Nine out of the top fifteen selected features were also among the fifty features with the lowest p-values. As already discussed in previous section, the filter methods tend to select features that are correlated with each other, and therefore some of the features among the ones with the lowest p-values will not be selected by greedy RLS because of their redundancy with the previously selected features. Moreover, in contrast to the filter methods, all the features selected by greedy RLS may not be very informative individually but will be helpful for constructing a predictor when used together with other genetic features. We therefore believe that there is a strong possibility that the genetic features selected by greedy RLS are linked to the underlying biology, even if all of their disease-associations have not yet been established.
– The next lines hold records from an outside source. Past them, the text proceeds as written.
/-- NODISPATCH (R384): the write that sets PCTL bit 0. -/
def execNodispatch (p : Nat) (s : State) : Out' := .next (s.pctlSet p 0)
/-- QUIESCE (R384): the write that sets PCTL bit 1; every task of the parish is pre-empted. -/
def execQuiesce (p : Nat) (s : State) : Out' := .next (s.pctlSet p 1)
/-- CLEAR (R384): the write that sets PCTL bit 2. -/
def execClear (p : Nat) (s : State) : Out' := .next (s.pctlSet p 2)
/-- RETAIN (R384): the write that sets PCTL bit 3. -/
def execRetain (p : Nat) (s : State) : Out' := .next (s.pctlSet p 3)
/-- CLOCK_GATE (R384): the write that sets PCTL bit 4. -/
def execClockGate (p : Nat) (s : State) : Out' := .next (s.pctlSet p 4)
/-- RAIL_GATE (R384): the write that sets PCTL bit 5. -/
def execRailGate (p : Nat) (s : State) : Out' := .next (s.pctlSet p 5)
/-- AUTOGATE_ENABLE (R384): the write that sets PCTL bit 8. -/
def execAutogateEnable (p : Nat) (s : State) : Out' := .next (s.pctlSet p 8)
/-- PCTL_STEP_UNDO (R384): the write that clears the highest set bit of PCTL[5:0]. -/
def execPctlStepUndo (p : Nat) (s : State) : Out' :=
  match (s.parish p).highest with
  | none => .next s
  | some n => .next (s.pctlWrite p ((s.parish p).pctl &&& ~~~BitVec.ofNat 16 (2 ^ n)))

/-- What the acknowledgement of bit n waits for (R384). -/
def State.stepDone (s : State) (p n : Nat) : Bool :=
  let hams := (List.range 8).map fun i => s.ham (8 * p + i)
  match n with
  | 0 => !(s.regions.any fun r => decide (parishOf r.1 = p) && r.2.placed)
  | 1 => hams.all fun x => x.region.isNone
  | 2 => s.parishIdle p && hams.all fun x => x.msgs.isEmpty && x.afterQ.isEmpty && x.reeve.storeBuf.isEmpty && !x.spilling
  | _ => true

/-- The queues, lane registers and element state of a parish discarded (R384). -/
def State.clearParish (s : State) (p : Nat) : State :=
  (List.range 8).foldl (fun (t : State) i => t.setHam (8 * p + i) { t.ham (8 * p + i) with elems := [] }) s

/-- PCTL_ACKNOWLEDGE (R384): the step under way completes; under autogating the next one begins. While the parish quiesces, a task that
could not be pre-empted before is pre-empted as soon as it can be. -/
def execPctlAcknowledge (p : Nat) (s : State) : Out' :=
  let x := s.parish p
  match x.highest with
  | none => .next s
  | some n =>
    if x.ack.getLsbD n then .next s
    else if !s.stepDone p n then .next (if n = 1 then s.preemptParish p else s)
    else
      let s1 := if n = 2 then s.clearParish p else s
      let y := { x with ack := x.ack ||| BitVec.ofNat 6 (2 ^ n) }
      if n = 5 then .next (s1.setParish p { y with st := if x.st = 2 then 3 else x.st, gating := false })
      else if x.gating then
        .next (s1.setParish p { y with pctl := x.pctl ||| BitVec.ofNat 16 (2 ^ (if n = 0 then 2 else n + 1)) })
      else .next (s1.setParish p y)

/-- The beginning and the end of a hold, once in a cycle (R384): an idle parish with PCTL[8] set and PCTL[5:0] zero enters state 1,
and leaves it when it is no longer idle. -/
def State.holdTick (s : State) (p : Nat) : State :=
  let x := s.parish p
  let idle := s.parishIdle p
  if x.st = 0 ∧ x.ctl 8 ∧ x.steps = 0 ∧ idle then s.setParish p { x with st := 1, holdStart := s.cycle }
  else if x.st = 1 ∧ (!idle ∨ !x.ctl 8) then s.setParish p { x with st := 0 }
  else s

/-- AUTOGATE_HOLD_EXPIRY (R384): a parish that has stayed idle for PHOLD µs is gated by the device: step 0 begins. -/
def execAutogateHoldExpiry (p : Nat) (s : State) : Out' :=
  let x := s.parish p
  if x.st = 1 ∧ x.holdStart + 1100 * x.phold.toNat ≤ s.cycle ∧ s.parishIdle p then
    .next (s.setParish p { x with st := 2, pctl := x.pctl ||| 1, auto := true, gating := true })
  else .next s

/-! ### Waking (R385) -/

/-- PWAKE (R382, R385): a write that posts a wake request. -/
def execPwake (p : Nat) (s : State) : Out' := .next (s.wake p)

/-- The parishes of a die that ramp. -/
def State.ramping (s : State) (die : Nat) : Nat :=
  ((List.range 16).filter fun i => decide ((s.parish (16 * die + i)).st = 5)).length

/-- INRUSH_RAMP_START (R385): the first parish of the die's FIFO starts its ramp, at most four ramping at once; one whose rail still
falls holds back those behind it. -/
def execInrushRampStart (die : Nat) (s : State) : Out' :=
  match Tab.get s.inrush [] die with
  | [] => .next s
  | p :: r =>
    if s.ramping die < 4 ∧ (s.parish p).ack.getLsbD 5 then
      .next { s.setParish p { s.parish p with st := 5, holdStart := s.cycle } with inrush := Tab.put s.inrush die r }
    else .next s

/-- INRUSH_RAMP_END (R385): after 3 µs the parish is restoring. -/
def execInrushRampEnd (p : Nat) (s : State) : Out' :=
  let x := s.parish p
  if x.st = 5 ∧ x.holdStart + 3300 ≤ s.cycle then .next (s.setParish p { x with st := 6, holdStart := s.cycle }) else .next s

/-- RESTORE_COMPLETE (R385): PCTL[5:0] is cleared and the parish is on. -/
def execRestoreComplete (p : Nat) (s : State) : Out' :=
  let x := s.parish p
  if x.st = 6 then .next (s.setParish p { x with st := 0, pctl := x.withSteps 0, ack := 0, auto := false }) else .next s

/-- PALLOW (R381): a write of PALLOW; A_eff is recomputed. -/
def execPallow (p : Nat) (v : Byte) (s : State) : Out' :=
  let s1 := s.setParish p { s.parish p with pallow := v }
  .next (s1.setParish p { s1.parish p with aeff := s1.aeffOf p })

/-! ### Refresh windows (R269, R270) -/

/-- The spacing of a quadrant's windows in the period in force (R269). -/
def Quad.spacing (x : Quad) : Nat := if x.hot then 4400 else 8800

/-- REFRESH_WINDOW_OPEN (R269): the next window of a quadrant opens on schedule; the opening of group 0's window chooses the period. -/
def execRefreshWindowOpen (quad : Nat) (s : State) : Out' :=
  let x := s.quad quad
  if s.cycle < x.next ∨ x.openG.isSome then .next s
  else
    let y := if x.group = 0 then { x with hot := decide (1 ≤ s.sensorLevel (64 + quad)) } else x
    .next (s.setQuad quad { y with openG := some x.group, next := x.next + y.spacing, group := (x.group + 1) % 4 })

/-- REFRESH_WINDOW_CLOSE (R270): 1,760 cycles after its opening the window closes; the accesses that wait are performed as they come to
the group, in arrival order. -/
def execRefreshWindowClose (quad : Nat) (s : State) : Out' :=
  let x := s.quad quad
  if x.openG.isSome && decide (x.next + 1760 ≤ s.cycle + x.spacing) then .next (s.setQuad quad { x with openG := none }) else .next s

/-! ### The management registers of this plane (R378 to R382) -/

/-- INRUSH (R379). -/
def State.inrushReg (s : State) : Nat :=
  let die (d : Nat) : Nat := Nat.min (s.ramping d) 7 + 8 * Nat.min (Tab.get s.inrush [] d).length 31
  die 0 + 256 * die 1
/-- PSTAT of a parish (R382, R384). -/
def State.pstat (s : State) (p : Nat) : Nat :=
  let x := s.parish p
  x.ack.toNat + 256 * x.st + (if x.ordErr then 2 ^ 15 else 0) + (if s.level3 p then 2 ^ 16 else 0)

/-- A register of the power plane read at an offset from the management base; none where no register is listed (R378). -/
def State.powerRead (s : State) (o : Nat) : Option W64 :=
  let n (v : Nat) : Option W64 := some (BitVec.ofNat 64 v)
  if o < 0x20 then
    match o with
    | 0 => n s.plimit.toNat
    | 8 => some s.slew
    | 16 => n s.inrushReg
    | _ => some s.pkge
  else if 0x1000 ≤ o ∧ o < 0x1000 + 32 * 72 then
    let x := s.sensor ((o - 0x1000) / 32)
    match (o - 0x1000) % 32 with
    | 0 => n (x.read.toNat + 2 ^ 16 * x.level + 2 ^ 32 * x.polls.toNat)
    | 8 => n (x.t1.toNat + 2 ^ 16 * x.t2.toNat + 2 ^ 32 * x.t3.toNat + 2 ^ 48 * x.hyst.toNat)
    | 16 => some x.events
    | _ => n 0
  else if 0x8000 ≤ o ∧ o < 0x8000 + 64 * 32 then
    let p := (o - 0x8000) / 64
    let x := s.parish p
    match (o - 0x8000) % 64 with
    | 0 => n (x.pallow.toNat + 256 * x.aeff + 2 ^ 16 * x.applied)
    | 8 => n (x.pbudget.toNat + 2 ^ 32 * x.b)
    | 16 => n x.pctl.toNat
    | 24 => n (s.pstat p)
    | 32 => n 0
    | 40 => n x.phold.toNat
    | 48 => some x.pwaitb
    | _ => n 0
  else if 0x18000 ≤ o ∧ o < 0x18000 + 8 * 64 then
    let q := s.queue ((o - 0x18000) / 8)
    n (q.popped.toNat + 2 ^ 32 * q.rejected.toNat)
  else none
For building and testing the model we examined data from the Wellcome Trust Case-Control Consortium’s (WTCCC) study cohorts along with the set of controls from the UK National Blood Service Control Group (NBS). WTCCC is a group of 50 UK-based research groups whose aim is to better understand patterns amongst the genetic variants and their relation to disease onset .
From the WTCCC data cohorts we chose to examine a single case study, the Hypertension (HT) dataset in conjunction with the NBS controls set . The original dataset consisted of 3,501 individuals and 500,568 SNPs distributed across 23 chromosomes that were originally sequenced with the Affymetrix 500k chip. From this set, 91 individuals and 30,956 SNPs were removed based on the exclusion lists for the associated datasets . This reduced set was further filtered in PLINK based on standard quality control procedures including implementing filters that excluded features that failed the Hardy-Weinberg equilibrium in the controls with a threshold of P< 1×10−3, a minor allele frequency of 1%, a missing rate of 5%, along with a filter eliminating individuals who were missing data from more than 5% of SNPs [2, 3, 81–85]. After this quality control the dataset incorporated 3,410 individuals and 404,452 SNPs. As the aim of this study was to test the feasibility of the proposed algorithm, rather than the suitability of the selected features, we omitted advanced filtering methodologies such as population stratification or the adjustment of call rates to more conservative values.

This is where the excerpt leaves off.